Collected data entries
Segment Open

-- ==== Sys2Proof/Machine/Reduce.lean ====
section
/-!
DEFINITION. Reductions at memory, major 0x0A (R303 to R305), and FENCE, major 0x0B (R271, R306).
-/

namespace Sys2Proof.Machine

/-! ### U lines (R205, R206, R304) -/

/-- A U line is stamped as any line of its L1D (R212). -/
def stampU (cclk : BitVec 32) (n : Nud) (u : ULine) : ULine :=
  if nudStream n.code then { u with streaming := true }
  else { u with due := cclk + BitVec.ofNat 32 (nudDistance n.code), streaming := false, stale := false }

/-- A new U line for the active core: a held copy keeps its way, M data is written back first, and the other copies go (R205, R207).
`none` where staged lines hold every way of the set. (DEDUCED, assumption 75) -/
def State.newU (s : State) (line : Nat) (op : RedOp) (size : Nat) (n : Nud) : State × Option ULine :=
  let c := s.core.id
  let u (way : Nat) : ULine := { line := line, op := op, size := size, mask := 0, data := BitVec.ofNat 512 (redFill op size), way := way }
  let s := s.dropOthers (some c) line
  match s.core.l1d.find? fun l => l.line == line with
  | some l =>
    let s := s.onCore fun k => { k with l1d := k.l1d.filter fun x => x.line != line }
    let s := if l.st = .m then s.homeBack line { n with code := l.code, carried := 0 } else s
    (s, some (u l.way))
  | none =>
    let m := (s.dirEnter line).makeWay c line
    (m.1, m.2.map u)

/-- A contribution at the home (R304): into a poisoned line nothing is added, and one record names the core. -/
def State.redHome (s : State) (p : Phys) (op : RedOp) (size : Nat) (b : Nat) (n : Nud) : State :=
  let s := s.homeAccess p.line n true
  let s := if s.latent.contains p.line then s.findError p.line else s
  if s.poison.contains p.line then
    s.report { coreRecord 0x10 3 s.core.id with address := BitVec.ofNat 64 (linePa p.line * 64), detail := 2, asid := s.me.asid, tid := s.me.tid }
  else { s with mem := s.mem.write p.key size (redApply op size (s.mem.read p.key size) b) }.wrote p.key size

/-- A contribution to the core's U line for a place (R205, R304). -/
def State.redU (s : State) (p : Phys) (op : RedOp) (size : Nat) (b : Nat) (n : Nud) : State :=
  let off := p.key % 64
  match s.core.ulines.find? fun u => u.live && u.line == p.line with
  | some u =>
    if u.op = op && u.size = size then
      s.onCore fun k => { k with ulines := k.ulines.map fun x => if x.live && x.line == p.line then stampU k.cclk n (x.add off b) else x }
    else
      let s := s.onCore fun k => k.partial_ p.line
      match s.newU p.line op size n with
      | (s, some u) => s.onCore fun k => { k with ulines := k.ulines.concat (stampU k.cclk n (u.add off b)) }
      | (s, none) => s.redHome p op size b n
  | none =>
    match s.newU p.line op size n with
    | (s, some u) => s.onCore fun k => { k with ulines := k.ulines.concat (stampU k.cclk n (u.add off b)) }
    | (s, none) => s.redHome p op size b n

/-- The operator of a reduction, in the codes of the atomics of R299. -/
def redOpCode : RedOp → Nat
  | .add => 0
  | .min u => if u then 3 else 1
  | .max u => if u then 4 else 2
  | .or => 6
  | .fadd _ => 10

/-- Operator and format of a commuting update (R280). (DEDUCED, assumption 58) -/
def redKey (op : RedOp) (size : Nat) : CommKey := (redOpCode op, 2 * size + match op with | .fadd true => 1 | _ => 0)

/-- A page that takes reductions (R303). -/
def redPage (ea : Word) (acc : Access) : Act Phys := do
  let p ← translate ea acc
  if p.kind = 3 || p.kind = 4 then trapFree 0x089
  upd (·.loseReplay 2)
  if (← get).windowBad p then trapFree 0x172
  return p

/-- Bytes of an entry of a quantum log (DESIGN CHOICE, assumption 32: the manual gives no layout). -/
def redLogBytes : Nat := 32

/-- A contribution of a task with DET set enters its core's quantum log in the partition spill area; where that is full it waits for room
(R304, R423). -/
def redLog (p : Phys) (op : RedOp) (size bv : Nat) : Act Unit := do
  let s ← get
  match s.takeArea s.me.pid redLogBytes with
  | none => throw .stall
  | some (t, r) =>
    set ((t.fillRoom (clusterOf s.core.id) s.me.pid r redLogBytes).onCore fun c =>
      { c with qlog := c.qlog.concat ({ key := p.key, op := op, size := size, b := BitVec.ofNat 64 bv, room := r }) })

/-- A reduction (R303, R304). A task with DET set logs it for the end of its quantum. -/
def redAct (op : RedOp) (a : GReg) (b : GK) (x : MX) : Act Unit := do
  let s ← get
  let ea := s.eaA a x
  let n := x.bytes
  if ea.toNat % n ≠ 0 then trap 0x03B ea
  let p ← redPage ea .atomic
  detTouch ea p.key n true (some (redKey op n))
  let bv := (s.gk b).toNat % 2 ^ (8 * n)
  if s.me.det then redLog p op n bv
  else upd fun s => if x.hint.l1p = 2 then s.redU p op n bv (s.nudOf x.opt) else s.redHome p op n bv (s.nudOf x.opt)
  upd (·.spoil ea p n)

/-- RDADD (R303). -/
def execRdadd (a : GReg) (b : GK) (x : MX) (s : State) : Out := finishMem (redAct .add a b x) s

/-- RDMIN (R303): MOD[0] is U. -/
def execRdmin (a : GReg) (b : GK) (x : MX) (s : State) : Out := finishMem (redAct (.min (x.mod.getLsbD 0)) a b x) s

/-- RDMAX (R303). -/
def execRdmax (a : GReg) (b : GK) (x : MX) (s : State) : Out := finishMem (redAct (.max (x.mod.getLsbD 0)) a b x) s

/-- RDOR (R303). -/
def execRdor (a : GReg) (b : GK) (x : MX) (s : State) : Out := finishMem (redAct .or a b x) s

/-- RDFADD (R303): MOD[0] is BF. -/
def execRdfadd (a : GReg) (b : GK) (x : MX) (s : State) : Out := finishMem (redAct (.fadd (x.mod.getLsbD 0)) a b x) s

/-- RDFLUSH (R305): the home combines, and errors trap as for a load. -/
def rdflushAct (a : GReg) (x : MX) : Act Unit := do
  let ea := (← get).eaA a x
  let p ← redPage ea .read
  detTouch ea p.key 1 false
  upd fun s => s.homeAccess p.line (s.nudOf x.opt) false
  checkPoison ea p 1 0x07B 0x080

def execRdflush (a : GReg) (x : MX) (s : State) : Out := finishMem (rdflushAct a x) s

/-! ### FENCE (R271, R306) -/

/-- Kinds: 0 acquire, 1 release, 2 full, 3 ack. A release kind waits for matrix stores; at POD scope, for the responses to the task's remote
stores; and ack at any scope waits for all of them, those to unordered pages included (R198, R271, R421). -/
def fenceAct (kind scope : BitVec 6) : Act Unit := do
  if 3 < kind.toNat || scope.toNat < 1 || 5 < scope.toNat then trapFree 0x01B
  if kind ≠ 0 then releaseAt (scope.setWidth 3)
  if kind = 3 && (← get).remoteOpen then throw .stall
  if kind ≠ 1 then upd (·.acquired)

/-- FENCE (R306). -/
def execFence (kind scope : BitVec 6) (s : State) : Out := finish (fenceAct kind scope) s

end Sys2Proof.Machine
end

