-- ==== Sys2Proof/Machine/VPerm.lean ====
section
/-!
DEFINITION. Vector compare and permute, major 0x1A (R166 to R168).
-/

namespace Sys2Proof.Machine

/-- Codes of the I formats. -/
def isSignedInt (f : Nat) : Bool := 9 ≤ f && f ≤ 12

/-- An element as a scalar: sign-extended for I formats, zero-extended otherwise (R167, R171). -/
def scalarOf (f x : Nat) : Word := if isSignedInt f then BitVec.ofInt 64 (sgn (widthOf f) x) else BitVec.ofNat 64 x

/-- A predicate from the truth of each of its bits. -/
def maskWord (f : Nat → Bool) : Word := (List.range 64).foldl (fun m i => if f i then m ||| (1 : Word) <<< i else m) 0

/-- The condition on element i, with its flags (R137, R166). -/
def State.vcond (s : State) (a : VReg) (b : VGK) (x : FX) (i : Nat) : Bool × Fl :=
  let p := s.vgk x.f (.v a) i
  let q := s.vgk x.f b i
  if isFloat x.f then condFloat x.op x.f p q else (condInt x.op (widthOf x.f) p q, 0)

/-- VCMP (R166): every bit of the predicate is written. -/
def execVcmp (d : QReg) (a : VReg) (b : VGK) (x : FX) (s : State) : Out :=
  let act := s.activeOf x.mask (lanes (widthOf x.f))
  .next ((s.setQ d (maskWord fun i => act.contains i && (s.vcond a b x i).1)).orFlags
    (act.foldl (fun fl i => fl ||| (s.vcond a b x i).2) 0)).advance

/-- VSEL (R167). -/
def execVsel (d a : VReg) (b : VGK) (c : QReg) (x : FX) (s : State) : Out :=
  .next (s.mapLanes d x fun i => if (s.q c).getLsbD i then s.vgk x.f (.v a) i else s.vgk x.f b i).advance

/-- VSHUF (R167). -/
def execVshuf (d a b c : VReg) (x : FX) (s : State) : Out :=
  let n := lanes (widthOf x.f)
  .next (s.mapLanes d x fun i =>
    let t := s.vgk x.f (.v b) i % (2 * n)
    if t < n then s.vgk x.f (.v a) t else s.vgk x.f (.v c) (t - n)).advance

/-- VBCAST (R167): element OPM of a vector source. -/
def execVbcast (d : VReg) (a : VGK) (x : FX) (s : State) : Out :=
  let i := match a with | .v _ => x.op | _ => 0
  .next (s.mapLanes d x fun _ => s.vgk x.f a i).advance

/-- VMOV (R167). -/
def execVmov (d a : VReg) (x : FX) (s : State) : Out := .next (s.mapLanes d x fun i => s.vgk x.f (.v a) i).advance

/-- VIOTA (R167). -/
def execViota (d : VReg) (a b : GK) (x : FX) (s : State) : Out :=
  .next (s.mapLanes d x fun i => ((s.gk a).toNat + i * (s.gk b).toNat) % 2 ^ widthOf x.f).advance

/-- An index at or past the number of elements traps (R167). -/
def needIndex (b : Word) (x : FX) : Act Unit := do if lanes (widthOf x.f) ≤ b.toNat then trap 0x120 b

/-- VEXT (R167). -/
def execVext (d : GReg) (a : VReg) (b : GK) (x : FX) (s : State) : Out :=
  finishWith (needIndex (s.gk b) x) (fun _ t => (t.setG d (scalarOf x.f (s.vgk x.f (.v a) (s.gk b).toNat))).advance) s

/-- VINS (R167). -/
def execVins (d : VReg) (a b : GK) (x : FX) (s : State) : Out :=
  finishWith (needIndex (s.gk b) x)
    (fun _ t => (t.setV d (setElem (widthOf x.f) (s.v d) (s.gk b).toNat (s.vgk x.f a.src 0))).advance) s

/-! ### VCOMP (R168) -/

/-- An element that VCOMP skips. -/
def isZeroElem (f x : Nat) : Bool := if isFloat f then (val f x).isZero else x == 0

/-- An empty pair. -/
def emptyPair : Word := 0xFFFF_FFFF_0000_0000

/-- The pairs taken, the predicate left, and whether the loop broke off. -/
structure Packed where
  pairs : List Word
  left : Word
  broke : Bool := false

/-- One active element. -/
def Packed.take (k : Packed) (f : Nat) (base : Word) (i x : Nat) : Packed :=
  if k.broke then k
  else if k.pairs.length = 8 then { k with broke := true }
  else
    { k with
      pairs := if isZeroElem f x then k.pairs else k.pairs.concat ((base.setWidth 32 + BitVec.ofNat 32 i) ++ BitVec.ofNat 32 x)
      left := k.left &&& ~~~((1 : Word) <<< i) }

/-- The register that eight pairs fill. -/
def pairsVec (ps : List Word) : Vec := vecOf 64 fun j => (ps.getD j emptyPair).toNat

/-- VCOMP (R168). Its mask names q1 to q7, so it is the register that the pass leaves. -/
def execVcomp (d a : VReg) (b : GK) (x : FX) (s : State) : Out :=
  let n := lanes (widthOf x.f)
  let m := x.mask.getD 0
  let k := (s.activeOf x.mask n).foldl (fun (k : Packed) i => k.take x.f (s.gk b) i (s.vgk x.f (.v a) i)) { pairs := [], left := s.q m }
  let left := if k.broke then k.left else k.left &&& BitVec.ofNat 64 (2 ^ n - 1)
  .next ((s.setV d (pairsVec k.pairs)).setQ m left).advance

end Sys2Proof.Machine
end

Segment Closed

What is being asked:
In the data above, find the line with "if s.me.det then redLog p op n bv" and the line with "RDOR (R303). -/". Retype both, plus every line between them, exactly.

Exercise result:
  if s.me.det then redLog p op n bv
  else upd fun s => if x.hint.l1p = 2 then s.redU p op n bv (s.nudOf x.opt) else s.redHome p op n bv (s.nudOf x.opt)
  upd (·.spoil ea p n)

/-- RDADD (R303). -/
def execRdadd (a : GReg) (b : GK) (x : MX) (s : State) : Out := finishMem (redAct .add a b x) s

/-- RDMIN (R303): MOD[0] is U. -/
def execRdmin (a : GReg) (b : GK) (x : MX) (s : State) : Out := finishMem (redAct (.min (x.mod.getLsbD 0)) a b x) s

/-- RDMAX (R303). -/
def execRdmax (a : GReg) (b : GK) (x : MX) (s : State) : Out := finishMem (redAct (.max (x.mod.getLsbD 0)) a b x) s

/-- RDOR (R303). -/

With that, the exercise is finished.